Task to complete: Working from the entries below, give again each line from the first through the one containing "(he : s.tracker.direction", exactly and with nothing else.

(Stored dataset items)
###
theorem judgeIndex_aside (d : Direction) (l : Lines) (e : Direction) (n : Int) {s : State} (h : s.tracker.counter < 1024) :
    judgeIndex d (aside l e n s) = aside l e n (judgeIndex d s) := by
  have hcounter : (aside l e n s).tracker.counter = s.tracker.counter := rfl
  rw [judgeIndex_eq d h, judgeIndex_eq d (s := aside l e n s) h, slipped_aside, hcounter]
  split
  · exact correctForward_aside _ _ _ _ _
  · rfl

theorem judgeIndex_markedBack (d : Direction) {s : State} (h : s.tracker.counter < 1024) :
    judgeIndex d (markedBack s) = markedBack (judgeIndex d s) := by
  have hcounter : (markedBack s).tracker.counter = s.tracker.counter := rfl
  rw [judgeIndex_eq d h, judgeIndex_eq d (s := markedBack s) h, slipped_markedBack, hcounter]
  split
  · exact correctForward_markedBack _ _
  · rfl

theorem aside_self {l : Lines} {e : Direction} {n : Int} {s : State} (hl : s.tracker.lines = l)
    (he : s.tracker.direction = e) (hn : s.tracker.net = n) : aside l e n s = s := by
  subst hl he hn
  rfl

/-- The step of the lines from a net step count of 0, without index, is the counted step with the lines, the direction and
the count set aside. -/
theorem exec_from_zero {d : Direction} {a b : Bool} {s w : State} (hq : quadratureStep s.tracker.lines a b = some d)
    (hv : s.tracker.angleValid = true)
    (hw : followStep d (stepped d a b false (s.setTracker { s.tracker with net := 0 })) = w) :
    exec (.encoderStep a b false) (s.setTracker { s.tracker with net := 0 }) =
      .next (w.setTracker { noteReverse d w.tracker with net := netAfter d 0 }) :=
  exec_counted (s := s.setTracker { s.tracker with net := 0 }) hq hv hw
    (by cases d <;> exact (show (1 : Nat) < 1100 by decide))

/-- A counted step of the correction is a forward step of the lines, but for the lines, the direction and the count. -/
theorem correctForward_one {s : State} (hv : s.tracker.angleValid = true) :
    ∃ t,
      exec (.encoderStep (!s.tracker.lines.b) s.tracker.lines.a false) (s.setTracker { s.tracker with net := 0 }) =
          .next t ∧
        correctForward 1 s =
          t.setTracker
            { t.tracker with lines := s.tracker.lines, direction := s.tracker.direction, net := s.tracker.net } := by
  have hmoved : stepped .forward (!s.tracker.lines.b) s.tracker.lines.a false (s.setTracker { s.tracker with net := 0 }) =
      aside ⟨!s.tracker.lines.b, s.tracker.lines.a, false⟩ .forward 0
        (setCounter (countStep .forward s.tracker.counter) s) := rfl
  have hfollow := (congrArg (followStep .forward) hmoved).trans (followStep_aside _ _ _ _ _)
  refine ⟨_, exec_from_zero (quadratureStep_forward ⟨rfl, rfl⟩) hv hfollow, ?_⟩
  obtain ⟨hlines, -, hdirection, -, hnet, -⟩ :=
    (followStep_course .forward (setCounter (countStep .forward s.tracker.counter) s)).fields
  have hone : correctForward 1 s = followStep .forward (setCounter (countStep .forward s.tracker.counter) s) := rfl
  rw [hone]
  generalize followStep .forward (setCounter (countStep .forward s.tracker.counter) s) = w at hlines hdirection hnet
  exact (aside_self hlines hdirection hnet).symm

section
variable {a b : Bool} {s : State} (hv : s.tracker.angleValid = true)
include hv

omit hv in
theorem followStep_index_aside (d : Direction) :
    followStep d (stepped d a b false (s.setTracker { s.tracker with net := 0 })) =
      aside ⟨a, b, false⟩ d 0 (followStep d (stepped d a b true s)) :=
  followStep_aside d ⟨a, b, false⟩ d 0 (stepped d a b true s)
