-- ==== Sys2Proof/Syntax.lean ====
section
/-! DEFINITION. The commands of the block: one constructor for each row of spec/opcode_table.json, with the row's
operands. What a command measures or receives from outside the block (a verify read, a sensor code, a packet, a verdict
of a signature check) is an operand. -/
namespace Sys2Proof

open Machine
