-- ==== Sys2Proof/Machine/Regs.lean ====
section
/-! DEFINITION. The registers of every page, from the register tables of the spec: the key of each register in
the register file (its BAR0 address, and for a register behind a selection the index it selects), its fields under the
spec's own names REGISTER.FIELD, its reset value, the access code of each field, and the interrupt bits of each page. -/
namespace Sys2Proof.Machine

/-- The largest number of cells behind one selected register (CAL_RD_SEL has 20 bits). -/
def regSpan : Nat := 1048576
/-- The register file's key of offset `off` of page `page`, cell `idx` of its selection (R782, R783, R787). -/
def regKey (page off idx : Nat) : Nat := (page * 4096 + off) * regSpan + idx
/-- Die page p lies at p × 0x1000 (R782). -/
def diePage (p : Nat) : Nat := p
/-- Ridge page p of ridge r (R782, R783). -/
def ridgePage (r p : Nat) : Nat := 4096 + r * 1024 + p
/-- Page p of the core-site window of site s of ridge r (R783, R787). -/
def sitePage (r s p : Nat) : Nat := 4096 + r * 1024 + 256 + s * 16 + p
/-- The trust page of ridge k, or the die trust page for k = 16 (R784, R785). -/
def trustPage (k : Nat) : Nat := if k = 16 then diePage 8 else ridgePage k 4
/-- The drover control page of ridge k, or of the die drover for k = 16. -/
def drvCtlPage (k : Nat) : Nat := if k = 16 then diePage 36 else ridgePage k 5
/-- The page that holds channel c of drover k (16 the die drover). -/
def drvChPage (k c : Nat) : Nat := if k = 16 then diePage (37 + c / 16) else ridgePage k (6 + c / 16)
/-- The base of channel c in its channel page (R462). -/
def drvChBase (c : Nat) : Nat := 0x100 + 0x40 * (c % 16)

/-- A field of a register: the register's key, the lowest bit and the width. -/
structure Field where
  key : Nat
  lo : Nat
  w : Nat
  deriving DecidableEq, Repr

/-- The access codes of R8. -/
inductive Access where
  | ro | rw | w1c | w1s | wo | rwl | rsv
  deriving DecidableEq, Repr

/-- One field of a register table: lowest bit, width, access code. -/
structure FieldRow where
  lo : Nat
  w : Nat
  acc : Access
  deriving DecidableEq, Repr

/-- The selection a register stands behind: the selector's offset on the page, its bits, and the largest index. -/
structure Sel where
  off : Nat
  lo : Nat
  w : Nat
  cap : Nat
  deriving DecidableEq, Repr

/-- One row of a register table: offset, how many registers in a row, reset value, 1 for the LO and 2 for the HI half
of a 64-bit pair (0 else), the selection, and the fields (a bit in no field is reserved). -/
structure RegRow where
  off : Nat
  count : Nat
  reset : Nat
  pair : Nat
  sel : Option Sel
  fields : List FieldRow
  deriving DecidableEq, Repr

/-- What a page of the BAR0 map holds (R784, R785, R787). -/
inductive PageKind where
  | identity | start | power | lookout | thermal | cairn | mgmt | calib | trust | hostPort | dieInt | dieStore | residency | serving | walker | cacheTier | stack | flank | saddle | fabric | port | drvCtl | drvCh | ridgeStore | ridgeCore | ridgeSync | ridgeInt | core | engine | spad | imem | reserved
  deriving DecidableEq, Repr
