-- ==== Sys2Proof/Machine/Ops.lean ====
section
/-! DEFINITION. The named operations over the state that every family of commands shares: the register file, interrupts
and MSI-X messages, free values, block errors, the site map, the cairn's records and fault signatures. -/
namespace Sys2Proof.Machine

/-! ## The register file -/

/-- The reset value of a register that depends on which instance it is (R258, R382, R461, R464); `none` where the table
of its page gives one value. Log entry 5 names the values of a part without defects. -/
def instReset (kind : PageKind) (page off idx : Nat) : Option Nat :=
  match kind with
  | .power =>
    if off = 0x68 then
      some (([750, 800, 900, 2800, 800, 1800, 750, 1200, 1100, 400, 1800].getD idx 0) * 2 ^ 4
        + (if idx = 4 ∨ idx = 5 then 1 else if idx ≤ 10 then 9 else 0))
    else none
  | .thermal => if off = 0x58 then some (16 * 2 ^ 16) else none
  | .ridgeCore =>
    if 0x40 ≤ off && off < 0x60 then
      let n := (off - 0x40) / 4
      some (4 * n + (4 * n + 1) * 2 ^ 8 + (4 * n + 2) * 2 ^ 16 + (4 * n + 3) * 2 ^ 24)
    else if off = 0x60 then some (32 + 2 ^ 6 + 33 * 2 ^ 8 + 2 ^ 14) else none
  | .drvCtl => if off = 0x44 then some ((if page = 36 then 64 else 32) * 2 ^ 16) else none
  | .drvCh =>
    if 0x100 ≤ off && off < 0x500 && (off - 0x100) % 0x40 = 0x20 then
      let k := (off - 0x100) / 0x40
      if page < 4096 then
        let c := (page - 37) * 16 + k
        some ((if c < 48 then c / 3 else 16) * 2 ^ 16 + 32 * 2 ^ 4 + (if c < 48 then 1 else 3))
      else some ((page - 4096) / 1024 * 2 ^ 16 + 32 * 2 ^ 4 + 1)
    else none
  | _ => none

/-- The reset value of a key of the register file (R10; log entries 5–7). -/
def regReset (key : Nat) : Word :=
  let addr := key / regSpan
  let page := addr / 4096
  let off := addr % 4096
  let kind := pageKind page
  match instReset kind page off (key % regSpan) with
  | some v => BitVec.ofNat 32 v
  | none => match regRow kind off with
    | some r => BitVec.ofNat 32 r.reset
    | none => 0

/-- The value a register holds. -/
def Block.reg (s : Block) (k : Nat) : Word := (SMap.find k s.regs).getD (regReset k)

/-- Writes a register's value. -/
def Block.setReg (s : Block) (k : Nat) (v : Word) : Block := { s with regs := SMap.set (regReset k) s.regs k v }

/-- `w` bits of a word from bit `lo` (R4). -/
def getBits (v : Word) (lo w : Nat) : Nat := v.toNat / 2 ^ lo % 2 ^ w

/-- A word with `w` bits from bit `lo` replaced. -/
def putBits (v : Word) (lo w n : Nat) : Word :=
  BitVec.ofNat 32 (v.toNat / 2 ^ (lo + w) * 2 ^ (lo + w) + n % 2 ^ w * 2 ^ lo + v.toNat % 2 ^ lo)

/-- The value of a field. -/
def Block.fld (s : Block) (f : Field) : Nat := getBits (s.reg f.key) f.lo f.w

/-- Writes a field. -/
def Block.setFld (s : Block) (f : Field) (n : Nat) : Block := s.setReg f.key (putBits (s.reg f.key) f.lo f.w n)

/-- Whether a one-bit field is 1. -/
def Block.bit (s : Block) (f : Field) : Bool := s.fld f = 1

/-- Writes a one-bit field. -/
def Block.setBit (s : Block) (f : Field) (b : Bool) : Block := s.setFld f (if b then 1 else 0)

/-- Adds to a field that saturates. -/
def Block.addSat (s : Block) (f : Field) (n : Nat) : Block := s.setFld f (min (2 ^ f.w - 1) (s.fld f + n))

/-- Adds to a whole register that saturates at 0xFFFF_FFFF. -/
def Block.addReg (s : Block) (k n : Nat) : Block :=
  s.setReg k (BitVec.ofNat 32 (min 0xFFFFFFFF ((s.reg k).toNat + n)))
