/-- The level of a logical data column in an image row. -/
def rowLevel (v : BitVec 2048) (col : Nat) : Nat := v.toNat / 16 ^ col % 16

/-- An image row with one level replaced. -/
def putLevel (v : BitVec 2048) (col l : Nat) : BitVec 2048 :=
  BitVec.ofNat 2048 (v.toNat / 16 ^ (col + 1) * 16 ^ (col + 1) + l % 16 * 16 ^ col + v.toNat % 16 ^ col)

/-- The logical core whose image slots a site's slabs use: the one it holds, or the one migrating to it. -/
def Block.imageCore (s : Block) (r c : Nat) : Nat := (s.coreOf r c).getD (s.fld (RC_MIG_STAT.LOGICAL r))

/-- The image slot that a physical slab takes its targets from: slab 8 uses the slot of the slab it serves (R37). -/
def Block.imageSlot (s : Block) (r c e p : Nat) : Nat := if p = 8 then (s.slab r c e 8).replaces else p

/-- SHAPE of the block that holds a logical data column of a physical slab (R159). -/
def Block.blockShape (s : Block) (r c e p col : Nat) : Nat :=
  getBits (s.reg (ENG_BT_DATA r c e (p + col / 64 * 16))) 26 2

/-- The target of a logical column in a row of a physical slab: a data column by its image level, a tally column by the
tally code of its 32 data columns (R28–R30); a data column of a block of shape X has the X program window (R189). -/
def Block.logicalTarget (s : Block) (r c e p row l : Nat) : CellTarget :=
  let v := s.imageRow r (s.imageCore r c) e (s.imageSlot r c e p) row
  if l < 512 then
    ⟨levelG (rowLevel v l), if s.blockShape r c e (s.imageSlot r c e p) l = 2 then 16 else 250, 800⟩
  else
    let k := l - 512
    ⟨tallyG (tallyCode (((List.range 32).map (fun j => rowLevel v (32 * k + j))).sum)), 60, 200⟩

/-- The target of a physical column: a scree column by the logical column it replaces, or its reference level (R34, R36). -/
def Block.cellTarget (s : Block) (r c e p row col : Nat) : CellTarget :=
  if col < 528 then s.logicalTarget r c e p row col
  else
    let b := s.slab r c e p
    match (SMap.find (col - 528) b.colmap).orElse (fun _ => SMap.find (col - 528) b.stagedMap) with
    | some l => s.logicalTarget r c e p row l
    | none => ⟨levelG (refLevel row (col - 528)), 250, 800⟩

/-- The columns whose conductance lies outside the program window. -/
def Block.outside (s : Block) (r c e p row : Nat) (g : List Nat) : List Nat :=
  (List.range 544).filter (fun col =>
    let t := s.cellTarget r c e p row col
    !within (g.getD col 0) t.nominal t.prog)

/-! ## The layer map (R482–R485) -/

/-- The position of a block (R482). -/
def position (r k e slab block : Nat) : Nat := (((r * 32 + k) * 8 + e) * 8 + slab) * 8 + block

/-- An entry of the layer map. -/
def Block.entry (s : Block) (i : Nat) : LayerEntry := SMap.get LayerEntry.none s.res.layer i

/-- Writes an entry; the change awaits the journal (R485). -/
def Block.setEntry (s : Block) (i : Nat) (x : LayerEntry) : Block :=
  { s with res := { s.res with
      layer := SMap.set LayerEntry.none s.res.layer i x
      unjournalled := if s.res.unjournalled.contains i then s.res.unjournalled else s.res.unjournalled ++ [i] } }

/-- The version map: the physical slab of logical slab `l` in version v, 15 for none (RZ_VM_DATA). -/
def Block.pslabOf (s : Block) (r k e l v : Nat) : Nat :=
  getBits (s.reg (RZ_VM_DATA (r + k * 16 + e * 512 + l * 4096))) (4 * v) 4

/-- Writes the version map. -/
def Block.setPslab (s : Block) (r k e l v p : Nat) : Block :=
  s.setFld ⟨RZ_VM_DATA (r + k * 16 + e * 512 + l * 4096), 4 * v, 4⟩ p

/-- A ridge's active version: 0 A, 1 B. -/
def Block.activeVer (s : Block) (r : Nat) : Nat := s.fld (RZ_FLIP_STAT.ACTIVE r)

/-- Whether an entry belongs to a version. -/
def LayerEntry.inVer (x : LayerEntry) (v : Nat) : Bool := decide (x.ver / 2 ^ v % 2 = 1)

/-- The entries of an engine that lie on a physical slab, in increasing order of entry index (R482). -/
def Block.entriesOn (s : Block) (r k e p : Nat) : List (Nat × LayerEntry) :=
  s.res.layer.filter (fun x => decide (x.1 / 128 = (r * 32 + k) * 8 + e ∧ x.2.pslab = p ∧ x.2.state ≠ 0))

/-- Sets REFETCH in every entry of a slab and raises REFETCH (R485). -/
def Block.markRefetch (s : Block) (r c e p : Nat) : Block :=
  let l := s.entriesOn r (s.imageCore r c) e (s.imageSlot r c e p)
  let t := l.foldl (fun t x => t.setEntry x.1 { x.2 with refetch := true }) s
  if l.isEmpty then t else t.raise (diePage 12) Irq.residency_REFETCH

/-- Puts a slab in SUSPECT, with its entries (R52, R484). -/
def Block.suspect (s : Block) (r c e p : Nat) : Block :=
  let t := s.slabTo r c e p .suspect
  (t.entriesOn r (t.imageCore r c) e (t.imageSlot r c e p)).foldl
    (fun t x => if x.2.state = 2 then t.setEntry x.1 { x.2 with state := 4 } else t) t

/-- A slab returns to RESIDENT, with its SUSPECT entries. -/
def Block.backToResident (s : Block) (r c e p : Nat) : Block :=
  let t := s.modSlab r c e p (fun b => { b with state := .resident, overdue := false })
  (t.entriesOn r (t.imageCore r c) e (t.imageSlot r c e p)).foldl
    (fun t x => if x.2.state = 4 then t.setEntry x.1 { x.2 with state := 2 } else t) t

/-! ## Operation queues (R50) -/

/-- A ridge's queued operations. -/
def Block.queue (s : Block) (r : Nat) : List StoreOp := SMap.get [] s.store.queues r

/-- Writes a ridge's queue. -/
def Block.setQueue (s : Block) (r : Nat) (l : List StoreOp) : Block :=
  { s with store := { s.store with queues := SMap.set [] s.store.queues r l } }

/-- Queues an operation; a class 1–3 operation wakes a ridge in Nap or Off, which returns to Off afterwards (R632). -/
def Block.enqueue (s : Block) (r : Nat) (op : StoreOp) : Block :=
  let t := s.setQueue r (s.queue r ++ [op])
  if op.cls ≤ 3 ∧ 2 ≤ s.ridgeState r ∧ s.ridgeState r ≤ 3 then
    let t := if s.ridgeState r = 3 then { t with pow := { t.pow with returnOff := t.pow.returnOff ++ [r] } } else t
    t.wakeRidge r 2
  else t

/-- The running operation of an engine. -/
def Block.runOf (s : Block) (r c e : Nat) : Option RunOp := SMap.find (engKey r c e) s.store.running

/-- Sets or ends the running operation of an engine. -/
def Block.setRun (s : Block) (r c e : Nat) (o : Option RunOp) : Block :=
  { s with store := { s.store with running := match o with
      | some x => SMap.ins (engKey r c e) x s.store.running
      | none => SMap.del (engKey r c e) s.store.running } }

/-- Refreshes waiting at the loop of R64. -/
def Block.waiting (s : Block) (r : Nat) : List StoreOp := SMap.get [] s.store.waiting r

/-- Writes the waiting refreshes. -/
def Block.setWaiting (s : Block) (r : Nat) (l : List StoreOp) : Block :=
  { s with store := { s.store with waiting := SMap.set [] s.store.waiting r l } }

/-- Changes held to the step boundary. -/
def Block.acts (s : Block) (r : Nat) : List BoundaryAct := SMap.get [] s.store.boundary r

/-- Holds a change to the ridge's step boundary. -/
def Block.atBoundary (s : Block) (r : Nat) (a : BoundaryAct) : Block :=
  { s with store := { s.store with boundary := SMap.set [] s.store.boundary r (s.acts r ++ [a]) } }

/-- Whether slab 8 of an engine is granted to a holder: an operation that programs it is queued or running, or a change
of its alias awaits the step boundary (R65). -/
def Block.screeLent (s : Block) (r c e : Nat) : Bool :=
  let holds (k : StoreKind) : Bool := decide (k = .standin ∨ k = .mirror ∨ k = .testStandin ∨ k = .replaceSlab)
  (s.queue r).any (fun o => decide (o.site = c ∧ o.engine = e) && holds o.kind)
    || ((s.runOf r c e).any (fun x => holds x.op.kind))
    || (s.acts r).any (fun a => match a with
      | .standInFor c' e' _ => decide (c' = c ∧ e' = e) | .assign c' e' _ => decide (c' = c ∧ e' = e)
      | .standBack c' e' _ => decide (c' = c ∧ e' = e) | .freeMirror c' e' => decide (c' = c ∧ e' = e) | _ => false)

/-- Whether slab 8 is granted to a holder, or a classification, which comes before every other request, waits for it
(R65). -/
def Block.screeHeld (s : Block) (r c e : Nat) : Bool :=
  s.screeLent r c e || (s.ri r).classes.any (fun x => decide (x.site = c ∧ x.engine = e ∧ x.stage = 1))

/-- Drops an operation of an engine with its intent (R74). -/
def Block.endRun (s : Block) (r c e : Nat) (o : RunOp) : Block :=
  let mine (i : Intent) : Bool := decide (i.kind = o.op.kind ∧ i.ridge = r ∧ i.site = c ∧ i.engine = e ∧ i.slab = o.op.slab)
  let t := s.setRun r c e none
  { t with store := { t.store with intents := t.store.intents.filter (fun i => !mine i) } }

/-- Whether slab 8 stands in for a slab. -/
def Block.standsFor (s : Block) (r c e p : Nat) : Bool :=
  let b := s.slab r c e 8
  decide (b.state = .standin ∧ b.replaces = p)

/-- Queues the refresh of a slab, once; an overdue slab's moves to class 3 (R62, R63). Nothing is queued while
SD_CTL.REFRESH_EN is 0 (R92). -/
def Block.queueRefresh (s : Block) (r c e p cls : Nat) : Block :=
  let same (o : StoreOp) : Bool := decide (o.kind = .refresh ∧ o.site = c ∧ o.engine = e ∧ o.slab = p)
  if !s.bit SD_CTL.REFRESH_EN then s
  else match (s.queue r).find? same with
    | some o => if cls < o.cls then s.setQueue r (((s.queue r).filter (fun x => !same x)) ++ [{ o with cls := cls }]) else s
    | none =>
      if (s.runOf r c e).any (fun x => decide (x.op.slab = p ∧ (x.op.kind = .refresh ∨ x.op.kind = .refreshSlab)))
        || (s.waiting r).any same then s
      else s.enqueue r ⟨.refresh, c, e, p, 0, cls, false⟩

/-- Adds to a slab's debt, saturating; a RESIDENT, SUSPECT or ASSIGNED slab whose debt fills falls due (R59, R60, R62). -/
def Block.addDebt (s : Block) (r c e p n : Nat) : Block :=
  let b := s.slab r c e p
  let debt := min 0xFFFFFFFF (b.debt + n)
  let due := decide (debt = 0xFFFFFFFF ∧ b.dueAt = none ∧ (b.state = .resident ∨ b.state = .suspect ∨ b.state = .assigned))
  let t := s.setSlab r c e p { b with debt := debt, dueAt := if due then some s.store.seconds else b.dueAt }
  if due then
    let t := t.queueRefresh r c e p 5
    if t.bit SD_CTL.REFRESH_EN ∧ t.ridgeState r = 3 then
      { t with pow := { t.pow with returnOff := t.pow.returnOff ++ [r] } }.wakeRidge r 2
    else t
  else t

/-! ## Retirement, replacement and valley mode (R48, R69–R73, R492) -/

/-- Integer weights of a width and zero levels stay within −128 to 127 (R163, R480). -/
def zeroLevelsFit (width zh zl : Nat) : Bool :=
  if width ≤ 4 then true
  else
    let hiMax := 2 ^ (width - 4) - 1
    decide ((16 : Int) * (0 - zh) + (0 - zl) ≥ -128) && decide ((16 : Int) * (hiMax - zh) + ((15 : Int) - zl) ≤ 127)

/-- The valley blocks of a logical core. -/
def Block.valleyBlocks (s : Block) (r k : Nat) : Nat :=
  (s.res.layer.filter (fun x => decide (x.1 / 1024 = r * 32 + k ∧ x.2.state = 3))).length

/-- The lowest free valley slot. -/
def Block.freeValleySlot (s : Block) : Option Nat :=
  (List.range 16384).find? (fun n => (SMap.find n s.res.valley).isNone)

/-- Whether the engine at a position can take one more valley block of these zero levels (R492, but for its slot). -/
def Block.valleyFits (s : Block) (r k e width zh zl : Nat) : Bool :=
  let c := s.siteOf r k
  decide (s.fld (RZ_QMV.EN (r + k * 16)) / 2 ^ e % 2 = 1) && s.bit (ENG_CTL.QM_EN r c e) && zeroLevelsFit width zh zl
    && !s.res.qmFailed.contains (engKey r c e) && decide (s.valleyBlocks r k < 63)
    && decide (s.fld SD_VALLEY.VALLEY_USED < s.fld SD_VALLEY.VALLEY_MAX)

/-- The codes of a block in the image, by the reverse of R163: a single column's level, or 16 × L_hi + L_lo of a pair
(R469, R493). -/
def Block.imageCodes (s : Block) (r k e p block width : Nat) : List Nat :=
  ((List.range 512).map (fun row =>
    let v := s.imageRow r k e p row
    if width ≤ 4 then (List.range 64).map (fun j => rowLevel v (64 * block + j))
    else (List.range 32).map (fun m => 16 * rowLevel v (64 * block + 2 * m + 1) + rowLevel v (64 * block + 2 * m)))).flatten

/-- SHAPE of a block-table entry in force set to 3: slab passes leave the block alone (R118). -/
def Block.disableBlock (s : Block) (r c e p block : Nat) : Block := s.setFld ⟨ENG_BT_DATA r c e (p + block * 16), 26, 2⟩ 3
###
Task output:
theorem judgeIndex_aside (d : Direction) (l : Lines) (e : Direction) (n : Int) {s : State} (h : s.tracker.counter < 1024) :
    judgeIndex d (aside l e n s) = aside l e n (judgeIndex d s) := by
  have hcounter : (aside l e n s).tracker.counter = s.tracker.counter := rfl
  rw [judgeIndex_eq d h, judgeIndex_eq d (s := aside l e n s) h, slipped_aside, hcounter]
  split
  · exact correctForward_aside _ _ _ _ _
  · rfl

theorem judgeIndex_markedBack (d : Direction) {s : State} (h : s.tracker.counter < 1024) :
    judgeIndex d (markedBack s) = markedBack (judgeIndex d s) := by
  have hcounter : (markedBack s).tracker.counter = s.tracker.counter := rfl
  rw [judgeIndex_eq d h, judgeIndex_eq d (s := markedBack s) h, slipped_markedBack, hcounter]
  split
  · exact correctForward_markedBack _ _
  · rfl

theorem aside_self {l : Lines} {e : Direction} {n : Int} {s : State} (hl : s.tracker.lines = l)
    (he : s.tracker.direction = e) (hn : s.tracker.net = n) : aside l e n s = s := by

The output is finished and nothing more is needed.